Immunolocalization of extrinsic FAS/FAS-L proteins

FAS/FAS-L proteins were positive in primordial, primary and secondary follicles both in oocyte and granulosa cells (Fig. 8a-d) and they were detected in antral follicles, corpus luteum and the albicans body as well.

Fig. 8
figure8

Immunostaining for both FAS/FAS-L proteins in adolescent human ovary. a Primary follicle (400X) and b) secondary follicle (400X) were positive for FAS protein. In the last one, it was detectable in oocyte and granulosa cells. c Primordial follicle positive for FAS-L in cytoplasm oocyte (1000X). d Secondary follicle positive for FAS-L in oocyte and granulose cells (400X). O: oocyte; GC: granulosa cells

Caspase-3 detection and TUNEL assay

Pro-caspase 3 was positive in some primordial follicles (Fig. 9a). The protein was also detected in some primary and secondary follicles. Atretic antral follicles were negative (Fig. 9b). The majority of primordial follicles were positive for cleaved caspase-3 (Fig. 9c) which was also detected in primary, secondary and atretic antral follicles (Fig. 9d). Apoptotic cells were detected by TUNEL in the innermost layer of granulosa cells in antral follicles, mainly in late antral stage. A few apoptotic theca cells were positive in antral follicles (Fig. 9e, f).

Fig. 9
figure9

Immunodetection for CASPASA-3 and TUNEL-assayed in human ovary. a Primordial follicles positive (arrow head) and negative for pro-caspase 3 (400X). b Partial view of an atretic antral follicle negative for pro-caspase 3 (200X). c Panoramic view of cortex ovary showing abundance of primordial follicles positive for cleaved caspase 3 protein (100X). d Atretic antral follicle was positive for cleaved caspase 3 in granulosa and thecal cells (200X). e Apoptotic cells were detected in granulosa and thecal cells of antral follicles (400X). f Partial view of an atretic antral follicle with granulosa cells TUNEL positive (1000X). A: antrum; GC: granulosa cells, IT: internal theca

mRNA expression in adolescent ovary

The expression of VASA, OCT3/4 A and B, BAX, BCL2, MCL-1 L and S, BID, BCL-XL, FAS, FAS-L and CASPASE 3 were similar among the analyzed patients. Most of the genes did not show significant differences, except OCT3/4B whose expression was significantly diminished with respect to OCT3/4A, BCL2 and MCL-1S expression (Tukey, α:0.05; p < 0.0001) (Fig. 10b).

Fig. 10
figure10

mRNA expression in human ovary from pre- and pubertal oncological patients. Each bar represents a mean ± s.d. Different letters over the bars indicate significant differences between samples (Tukey, α: 0,05, p < α)

Discussion

Our current knowledge about the infant and teen human ovary is still scarce, most likely due to difficulties in obtaining samples from children and adolescents. Besides reports on the general histology performed in the 70s’ [20, 21, 27,28,29], a few studies have been published more recently analyzing the ovarian histogenesis, follicular composition and immunolocalization of apoptosis- and germline-related proteins [2, 6, 15].

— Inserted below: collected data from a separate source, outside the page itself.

-- ==== Sys2Proof/Machine/Dispatch.lean ====
section
/-! DEFINITION. One arm per instruction. -/

namespace Sys2Proof.Machine

def exec (i : Instr) (s : State) : Host.Outcome State Fault Refusal :=
  match i with
  | .addwf d f => Sys2Proof.Machine.execAddwf d f s
  | .andwf d f => Sys2Proof.Machine.execAndwf d f s
  | .clrf f => Sys2Proof.Machine.execClrf f s
  | .clrw => Sys2Proof.Machine.execClrw s
  | .comf d f => Sys2Proof.Machine.execComf d f s
  | .decf d f => Sys2Proof.Machine.execDecf d f s
  | .decfsz d f => Sys2Proof.Machine.execDecfsz d f s
  | .incf d f => Sys2Proof.Machine.execIncf d f s
  | .incfsz d f => Sys2Proof.Machine.execIncfsz d f s
  | .iorwf d f => Sys2Proof.Machine.execIorwf d f s
  | .movf d f => Sys2Proof.Machine.execMovf d f s
  | .movwf f => Sys2Proof.Machine.execMovwf f s
  | .nop => Sys2Proof.Machine.execNop s
  | .rlf d f => Sys2Proof.Machine.execRlf d f s
  | .rrf d f => Sys2Proof.Machine.execRrf d f s
  | .subwf d f => Sys2Proof.Machine.execSubwf d f s
  | .swapf d f => Sys2Proof.Machine.execSwapf d f s
  | .xorwf d f => Sys2Proof.Machine.execXorwf d f s
  | .bcf f b => Sys2Proof.Machine.execBcf f b s
  | .bsf f b => Sys2Proof.Machine.execBsf f b s
  | .btfsc f b => Sys2Proof.Machine.execBtfsc f b s
  | .btfss f b => Sys2Proof.Machine.execBtfss f b s
  | .addlw k => Sys2Proof.Machine.execAddlw k s
  | .andlw k => Sys2Proof.Machine.execAndlw k s
  | .call k => Sys2Proof.Machine.execCall k s
  | .clrwdt => Sys2Proof.Machine.execClrwdt s
  | .goto k => Sys2Proof.Machine.execGoto k s
  | .iorlw k => Sys2Proof.Machine.execIorlw k s
  | .movlw k => Sys2Proof.Machine.execMovlw k s
  | .retfie => Sys2Proof.Machine.execRetfie s
  | .retlw k => Sys2Proof.Machine.execRetlw k s
  | .ret => Sys2Proof.Machine.execReturn s
  | .sleep => Sys2Proof.Machine.execSleep s
  | .sublw k => Sys2Proof.Machine.execSublw k s
  | .xorlw k => Sys2Proof.Machine.execXorlw k s
  | .option => Sys2Proof.Machine.execOption s
  | .tris f => Sys2Proof.Machine.execTris f s

end Sys2Proof.Machine
end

The ovarian reserve and folliculogenesis in the pubertal ovary

Ovarian sections from all 12 patients examined showed an active folliculogenesis and a high density of primordial follicles. The wide variability of primordial follicles, ranging from 50 to 99% of the total follicular pool, among patients (cf. Table 1) may be attributed to the random and the heterogeneous distribution of follicles in the human ovary [16, 32], especially considering that primordial follicles are normally found in clusters [31]. In agreement with previous studies [15], pubertal ovaries showed all follicular stages, including antral follicles and luteum and albicans bodies as well, confirming the post-menarche beginning of cyclic follicle recruitment. The only pre-pubertal ovary included in this report, a 7 years old patient, showed that histogenesis was still in progress with initial follicle recruitment. We did not observe significant differences in the percentage of primordial follicles between patients that had or had not received chemotherapy before surgery. Although chemotherapy drugs are known to be highly toxic and they can upregulate the PI3K pathway leading to a wave of follicular recruitment and growth that burnout the ovarian reserve [23], our results agreed with Duncan et al. [15] in that the adolescent ovary displays follicles irrespective of treatment history.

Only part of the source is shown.